ENTRIES SHOWN |
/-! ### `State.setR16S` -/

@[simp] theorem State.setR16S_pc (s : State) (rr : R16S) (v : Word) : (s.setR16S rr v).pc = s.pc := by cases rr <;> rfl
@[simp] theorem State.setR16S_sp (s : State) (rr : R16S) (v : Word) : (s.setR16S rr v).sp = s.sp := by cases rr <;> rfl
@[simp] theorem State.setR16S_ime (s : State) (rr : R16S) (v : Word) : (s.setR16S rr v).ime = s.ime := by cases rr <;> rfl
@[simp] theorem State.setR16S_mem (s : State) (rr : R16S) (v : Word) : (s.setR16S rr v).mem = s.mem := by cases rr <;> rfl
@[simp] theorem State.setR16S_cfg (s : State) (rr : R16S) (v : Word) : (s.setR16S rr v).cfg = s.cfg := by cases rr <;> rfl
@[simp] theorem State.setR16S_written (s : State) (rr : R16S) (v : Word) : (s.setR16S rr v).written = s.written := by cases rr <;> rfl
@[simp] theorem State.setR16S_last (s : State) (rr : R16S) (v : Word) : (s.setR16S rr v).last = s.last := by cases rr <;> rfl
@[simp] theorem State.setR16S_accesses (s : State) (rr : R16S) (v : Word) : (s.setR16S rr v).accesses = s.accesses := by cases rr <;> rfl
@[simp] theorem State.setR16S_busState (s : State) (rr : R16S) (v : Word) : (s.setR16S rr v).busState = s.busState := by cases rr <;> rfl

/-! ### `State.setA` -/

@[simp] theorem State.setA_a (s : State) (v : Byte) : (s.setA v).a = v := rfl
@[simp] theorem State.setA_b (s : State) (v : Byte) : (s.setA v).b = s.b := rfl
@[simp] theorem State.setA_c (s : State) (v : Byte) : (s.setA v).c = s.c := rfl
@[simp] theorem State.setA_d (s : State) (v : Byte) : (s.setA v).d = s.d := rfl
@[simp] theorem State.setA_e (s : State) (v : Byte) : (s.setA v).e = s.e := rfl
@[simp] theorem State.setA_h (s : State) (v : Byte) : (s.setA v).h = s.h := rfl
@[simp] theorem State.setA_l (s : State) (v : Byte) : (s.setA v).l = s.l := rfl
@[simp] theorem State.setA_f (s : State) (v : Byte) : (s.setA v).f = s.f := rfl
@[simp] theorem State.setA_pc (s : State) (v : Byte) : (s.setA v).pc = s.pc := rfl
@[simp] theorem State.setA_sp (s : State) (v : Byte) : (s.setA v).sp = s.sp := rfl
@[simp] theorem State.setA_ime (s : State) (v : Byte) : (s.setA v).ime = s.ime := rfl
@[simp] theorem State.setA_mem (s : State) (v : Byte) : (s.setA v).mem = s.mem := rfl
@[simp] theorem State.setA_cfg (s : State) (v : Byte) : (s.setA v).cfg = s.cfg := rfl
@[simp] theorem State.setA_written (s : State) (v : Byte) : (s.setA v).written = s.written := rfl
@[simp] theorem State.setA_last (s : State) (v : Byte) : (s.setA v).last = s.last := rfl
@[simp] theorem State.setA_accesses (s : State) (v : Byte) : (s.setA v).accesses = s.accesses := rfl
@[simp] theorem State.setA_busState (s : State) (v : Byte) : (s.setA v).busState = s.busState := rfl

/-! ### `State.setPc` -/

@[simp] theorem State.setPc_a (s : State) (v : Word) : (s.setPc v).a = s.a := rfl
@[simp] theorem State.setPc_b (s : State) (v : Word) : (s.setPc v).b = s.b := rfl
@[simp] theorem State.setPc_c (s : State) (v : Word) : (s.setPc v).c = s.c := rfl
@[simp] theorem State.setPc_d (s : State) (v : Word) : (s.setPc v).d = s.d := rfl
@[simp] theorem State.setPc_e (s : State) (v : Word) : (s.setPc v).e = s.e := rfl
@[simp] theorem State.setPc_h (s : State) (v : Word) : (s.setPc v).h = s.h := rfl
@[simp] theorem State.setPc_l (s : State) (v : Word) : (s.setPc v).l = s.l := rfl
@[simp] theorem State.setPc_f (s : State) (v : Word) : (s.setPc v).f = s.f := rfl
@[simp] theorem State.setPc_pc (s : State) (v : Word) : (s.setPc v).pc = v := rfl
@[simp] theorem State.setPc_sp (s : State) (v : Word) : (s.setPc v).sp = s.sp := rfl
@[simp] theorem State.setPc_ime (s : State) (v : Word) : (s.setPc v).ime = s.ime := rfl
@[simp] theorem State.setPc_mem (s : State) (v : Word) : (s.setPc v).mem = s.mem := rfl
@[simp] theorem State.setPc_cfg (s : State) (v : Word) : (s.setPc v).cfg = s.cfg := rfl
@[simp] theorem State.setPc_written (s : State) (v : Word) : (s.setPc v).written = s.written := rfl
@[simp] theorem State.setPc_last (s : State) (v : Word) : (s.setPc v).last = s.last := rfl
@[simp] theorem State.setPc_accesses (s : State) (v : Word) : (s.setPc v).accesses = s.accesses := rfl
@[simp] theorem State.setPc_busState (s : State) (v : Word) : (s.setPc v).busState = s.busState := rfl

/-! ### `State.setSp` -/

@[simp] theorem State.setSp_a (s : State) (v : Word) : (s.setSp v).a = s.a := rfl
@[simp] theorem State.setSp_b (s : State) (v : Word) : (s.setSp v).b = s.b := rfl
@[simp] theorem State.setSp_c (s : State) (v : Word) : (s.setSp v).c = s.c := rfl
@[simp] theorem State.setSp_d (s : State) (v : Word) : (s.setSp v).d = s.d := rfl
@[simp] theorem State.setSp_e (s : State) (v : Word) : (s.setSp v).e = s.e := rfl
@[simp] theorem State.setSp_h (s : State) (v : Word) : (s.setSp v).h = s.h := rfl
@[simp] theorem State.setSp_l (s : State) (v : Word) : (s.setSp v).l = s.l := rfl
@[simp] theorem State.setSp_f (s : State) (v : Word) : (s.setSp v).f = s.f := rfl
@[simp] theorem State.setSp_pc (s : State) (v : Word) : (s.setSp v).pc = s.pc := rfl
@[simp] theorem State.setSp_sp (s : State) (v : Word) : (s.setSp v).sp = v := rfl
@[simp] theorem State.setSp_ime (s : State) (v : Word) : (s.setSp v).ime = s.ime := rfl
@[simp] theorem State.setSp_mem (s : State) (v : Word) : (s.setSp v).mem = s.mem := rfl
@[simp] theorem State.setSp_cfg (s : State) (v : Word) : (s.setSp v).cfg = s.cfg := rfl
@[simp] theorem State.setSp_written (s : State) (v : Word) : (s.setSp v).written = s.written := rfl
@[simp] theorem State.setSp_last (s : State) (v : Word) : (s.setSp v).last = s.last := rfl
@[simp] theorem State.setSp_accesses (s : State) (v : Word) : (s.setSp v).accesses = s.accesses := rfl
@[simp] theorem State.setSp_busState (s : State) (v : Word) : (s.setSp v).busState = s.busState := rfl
==
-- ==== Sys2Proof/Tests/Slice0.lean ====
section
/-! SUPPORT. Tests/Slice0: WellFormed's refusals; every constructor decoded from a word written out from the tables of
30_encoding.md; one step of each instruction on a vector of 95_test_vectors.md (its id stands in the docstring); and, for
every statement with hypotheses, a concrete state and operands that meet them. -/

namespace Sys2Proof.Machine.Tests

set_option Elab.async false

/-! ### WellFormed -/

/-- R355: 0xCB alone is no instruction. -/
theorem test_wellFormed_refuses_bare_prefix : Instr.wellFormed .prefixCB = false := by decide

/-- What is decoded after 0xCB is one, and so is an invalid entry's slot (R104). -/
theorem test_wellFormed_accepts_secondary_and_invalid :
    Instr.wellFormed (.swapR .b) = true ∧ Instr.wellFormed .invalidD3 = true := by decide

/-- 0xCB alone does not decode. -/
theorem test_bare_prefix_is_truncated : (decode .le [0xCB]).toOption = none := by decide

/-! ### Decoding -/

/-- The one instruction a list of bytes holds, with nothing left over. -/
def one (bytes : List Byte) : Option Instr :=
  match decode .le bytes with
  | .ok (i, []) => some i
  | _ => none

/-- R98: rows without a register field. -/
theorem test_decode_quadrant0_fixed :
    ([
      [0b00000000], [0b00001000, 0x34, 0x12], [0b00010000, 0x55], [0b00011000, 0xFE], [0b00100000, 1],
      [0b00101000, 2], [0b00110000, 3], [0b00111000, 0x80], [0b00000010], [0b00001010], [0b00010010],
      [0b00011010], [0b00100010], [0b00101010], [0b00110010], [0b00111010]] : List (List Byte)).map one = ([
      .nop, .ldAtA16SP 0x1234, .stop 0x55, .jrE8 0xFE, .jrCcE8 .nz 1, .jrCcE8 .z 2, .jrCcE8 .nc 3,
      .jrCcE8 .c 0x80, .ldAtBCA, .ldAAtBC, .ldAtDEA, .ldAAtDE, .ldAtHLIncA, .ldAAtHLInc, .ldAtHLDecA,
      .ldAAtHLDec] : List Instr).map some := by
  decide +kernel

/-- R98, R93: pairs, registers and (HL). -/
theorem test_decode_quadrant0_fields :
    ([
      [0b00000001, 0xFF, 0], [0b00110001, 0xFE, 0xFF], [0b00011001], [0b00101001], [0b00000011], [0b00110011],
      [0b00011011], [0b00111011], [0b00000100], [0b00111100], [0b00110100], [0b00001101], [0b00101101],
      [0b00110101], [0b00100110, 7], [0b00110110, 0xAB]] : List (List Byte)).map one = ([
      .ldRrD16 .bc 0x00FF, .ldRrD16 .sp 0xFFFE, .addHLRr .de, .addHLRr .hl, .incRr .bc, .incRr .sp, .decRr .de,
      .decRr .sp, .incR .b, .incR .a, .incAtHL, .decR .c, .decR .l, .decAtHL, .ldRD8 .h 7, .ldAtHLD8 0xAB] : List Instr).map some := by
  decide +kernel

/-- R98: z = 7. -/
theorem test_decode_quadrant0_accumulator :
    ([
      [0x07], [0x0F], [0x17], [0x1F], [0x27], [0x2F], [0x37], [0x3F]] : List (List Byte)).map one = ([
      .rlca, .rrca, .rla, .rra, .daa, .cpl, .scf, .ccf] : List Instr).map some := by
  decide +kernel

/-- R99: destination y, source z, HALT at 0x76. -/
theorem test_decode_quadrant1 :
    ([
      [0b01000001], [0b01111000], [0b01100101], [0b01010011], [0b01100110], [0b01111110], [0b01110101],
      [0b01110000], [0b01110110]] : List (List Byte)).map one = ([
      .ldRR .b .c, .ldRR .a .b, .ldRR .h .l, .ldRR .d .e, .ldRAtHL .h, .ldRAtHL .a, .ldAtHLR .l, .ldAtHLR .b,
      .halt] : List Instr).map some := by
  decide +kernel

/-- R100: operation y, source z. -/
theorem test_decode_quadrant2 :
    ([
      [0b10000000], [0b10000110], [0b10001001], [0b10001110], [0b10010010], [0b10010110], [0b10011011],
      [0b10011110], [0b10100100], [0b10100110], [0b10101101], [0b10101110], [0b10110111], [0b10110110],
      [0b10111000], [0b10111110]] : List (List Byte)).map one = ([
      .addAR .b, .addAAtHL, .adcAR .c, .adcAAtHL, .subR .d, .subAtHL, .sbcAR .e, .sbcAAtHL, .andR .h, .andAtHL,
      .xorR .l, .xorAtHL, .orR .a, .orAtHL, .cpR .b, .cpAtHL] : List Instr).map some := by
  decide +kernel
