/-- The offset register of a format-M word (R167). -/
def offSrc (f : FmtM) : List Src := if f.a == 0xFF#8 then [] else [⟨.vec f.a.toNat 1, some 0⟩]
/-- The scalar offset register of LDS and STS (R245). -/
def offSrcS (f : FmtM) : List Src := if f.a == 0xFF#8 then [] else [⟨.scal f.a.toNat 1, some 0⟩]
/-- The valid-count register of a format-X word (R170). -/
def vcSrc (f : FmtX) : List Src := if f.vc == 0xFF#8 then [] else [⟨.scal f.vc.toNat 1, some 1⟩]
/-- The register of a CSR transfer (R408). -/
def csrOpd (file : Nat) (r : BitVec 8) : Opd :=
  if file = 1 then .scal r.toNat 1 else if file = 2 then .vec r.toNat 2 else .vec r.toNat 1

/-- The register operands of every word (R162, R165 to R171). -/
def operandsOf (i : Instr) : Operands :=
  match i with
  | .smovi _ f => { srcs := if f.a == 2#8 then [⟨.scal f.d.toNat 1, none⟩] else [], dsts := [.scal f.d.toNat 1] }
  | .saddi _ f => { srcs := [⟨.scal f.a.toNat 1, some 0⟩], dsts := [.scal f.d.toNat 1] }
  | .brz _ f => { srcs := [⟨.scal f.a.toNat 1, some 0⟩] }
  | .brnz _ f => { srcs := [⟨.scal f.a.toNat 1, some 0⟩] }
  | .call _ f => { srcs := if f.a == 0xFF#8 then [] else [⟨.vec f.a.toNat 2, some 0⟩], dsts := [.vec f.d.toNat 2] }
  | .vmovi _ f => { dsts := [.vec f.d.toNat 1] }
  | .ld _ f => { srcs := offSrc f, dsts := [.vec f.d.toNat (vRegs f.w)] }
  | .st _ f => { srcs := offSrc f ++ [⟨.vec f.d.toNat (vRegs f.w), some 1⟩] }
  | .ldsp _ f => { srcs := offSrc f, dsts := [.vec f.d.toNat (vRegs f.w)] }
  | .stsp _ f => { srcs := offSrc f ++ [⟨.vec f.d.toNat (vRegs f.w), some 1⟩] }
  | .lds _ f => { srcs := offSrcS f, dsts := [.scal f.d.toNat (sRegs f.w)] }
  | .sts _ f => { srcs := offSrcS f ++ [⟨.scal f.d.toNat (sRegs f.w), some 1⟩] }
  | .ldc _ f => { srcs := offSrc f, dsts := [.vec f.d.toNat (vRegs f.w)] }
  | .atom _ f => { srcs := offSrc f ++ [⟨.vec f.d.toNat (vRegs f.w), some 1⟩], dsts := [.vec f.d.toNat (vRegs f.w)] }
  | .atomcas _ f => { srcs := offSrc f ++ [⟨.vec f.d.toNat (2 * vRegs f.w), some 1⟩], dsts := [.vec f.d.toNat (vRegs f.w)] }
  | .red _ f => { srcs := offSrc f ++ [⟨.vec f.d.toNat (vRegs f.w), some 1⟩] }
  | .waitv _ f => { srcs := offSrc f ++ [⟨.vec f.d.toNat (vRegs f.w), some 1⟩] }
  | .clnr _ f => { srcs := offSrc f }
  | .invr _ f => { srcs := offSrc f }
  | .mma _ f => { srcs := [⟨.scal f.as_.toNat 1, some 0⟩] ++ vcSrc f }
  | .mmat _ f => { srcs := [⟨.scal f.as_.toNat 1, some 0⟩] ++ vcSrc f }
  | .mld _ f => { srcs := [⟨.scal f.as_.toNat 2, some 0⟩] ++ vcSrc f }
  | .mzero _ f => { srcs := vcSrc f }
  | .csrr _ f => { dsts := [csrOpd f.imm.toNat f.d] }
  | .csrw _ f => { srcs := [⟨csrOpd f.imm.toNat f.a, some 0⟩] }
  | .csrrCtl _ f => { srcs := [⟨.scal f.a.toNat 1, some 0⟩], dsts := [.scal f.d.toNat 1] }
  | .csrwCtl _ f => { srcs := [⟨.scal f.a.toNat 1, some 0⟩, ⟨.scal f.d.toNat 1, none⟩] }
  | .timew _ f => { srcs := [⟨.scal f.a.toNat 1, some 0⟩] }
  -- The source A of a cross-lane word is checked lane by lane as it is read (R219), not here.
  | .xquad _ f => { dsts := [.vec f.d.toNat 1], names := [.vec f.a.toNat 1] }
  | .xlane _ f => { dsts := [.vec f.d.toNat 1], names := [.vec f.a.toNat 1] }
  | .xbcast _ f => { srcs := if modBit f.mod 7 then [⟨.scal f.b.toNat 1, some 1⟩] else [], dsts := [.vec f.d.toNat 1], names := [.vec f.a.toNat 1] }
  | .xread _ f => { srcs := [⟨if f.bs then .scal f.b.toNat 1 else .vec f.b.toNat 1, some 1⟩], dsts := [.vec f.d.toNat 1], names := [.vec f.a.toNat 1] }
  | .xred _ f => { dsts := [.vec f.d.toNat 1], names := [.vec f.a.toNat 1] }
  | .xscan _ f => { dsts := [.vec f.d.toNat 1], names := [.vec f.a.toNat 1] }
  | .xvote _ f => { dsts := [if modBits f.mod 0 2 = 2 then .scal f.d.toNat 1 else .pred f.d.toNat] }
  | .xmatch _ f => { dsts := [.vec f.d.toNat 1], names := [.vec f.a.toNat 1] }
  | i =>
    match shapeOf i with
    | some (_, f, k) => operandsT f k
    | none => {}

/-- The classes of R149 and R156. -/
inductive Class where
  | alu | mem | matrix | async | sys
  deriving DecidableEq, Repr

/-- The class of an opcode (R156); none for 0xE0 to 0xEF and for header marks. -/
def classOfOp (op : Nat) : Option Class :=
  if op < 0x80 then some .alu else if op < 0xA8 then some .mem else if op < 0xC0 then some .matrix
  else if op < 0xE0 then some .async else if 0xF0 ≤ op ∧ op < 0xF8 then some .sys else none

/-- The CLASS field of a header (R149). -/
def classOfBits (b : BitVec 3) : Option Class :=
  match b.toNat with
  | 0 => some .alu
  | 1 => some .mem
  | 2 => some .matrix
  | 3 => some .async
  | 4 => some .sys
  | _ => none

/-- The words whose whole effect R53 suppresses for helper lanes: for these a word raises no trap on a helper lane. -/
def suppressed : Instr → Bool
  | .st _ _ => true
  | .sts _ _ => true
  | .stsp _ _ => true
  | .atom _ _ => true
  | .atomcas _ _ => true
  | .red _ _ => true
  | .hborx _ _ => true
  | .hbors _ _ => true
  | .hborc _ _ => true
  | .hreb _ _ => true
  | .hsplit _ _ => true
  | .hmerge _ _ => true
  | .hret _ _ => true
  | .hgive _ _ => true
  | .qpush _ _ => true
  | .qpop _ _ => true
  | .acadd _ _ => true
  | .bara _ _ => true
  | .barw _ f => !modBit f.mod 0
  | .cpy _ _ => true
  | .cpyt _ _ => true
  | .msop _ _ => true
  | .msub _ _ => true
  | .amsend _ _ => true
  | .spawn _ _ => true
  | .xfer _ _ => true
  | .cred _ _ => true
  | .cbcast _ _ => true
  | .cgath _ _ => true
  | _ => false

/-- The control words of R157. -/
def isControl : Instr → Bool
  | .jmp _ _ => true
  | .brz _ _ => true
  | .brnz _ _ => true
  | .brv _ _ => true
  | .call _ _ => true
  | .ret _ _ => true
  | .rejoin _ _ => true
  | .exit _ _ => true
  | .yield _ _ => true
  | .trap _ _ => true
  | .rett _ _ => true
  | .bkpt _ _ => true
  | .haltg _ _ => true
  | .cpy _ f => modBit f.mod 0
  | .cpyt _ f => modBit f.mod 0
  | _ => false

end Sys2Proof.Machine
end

WHAT THIS TASK INVOLVES |
Copy out each line of the material above that holds the word "trap".

ANSWER FOR THIS EXERCISE |
/-- The words whose whole effect R53 suppresses for helper lanes: for these a word raises no trap on a helper lane. -/
  | .trap _ _ => true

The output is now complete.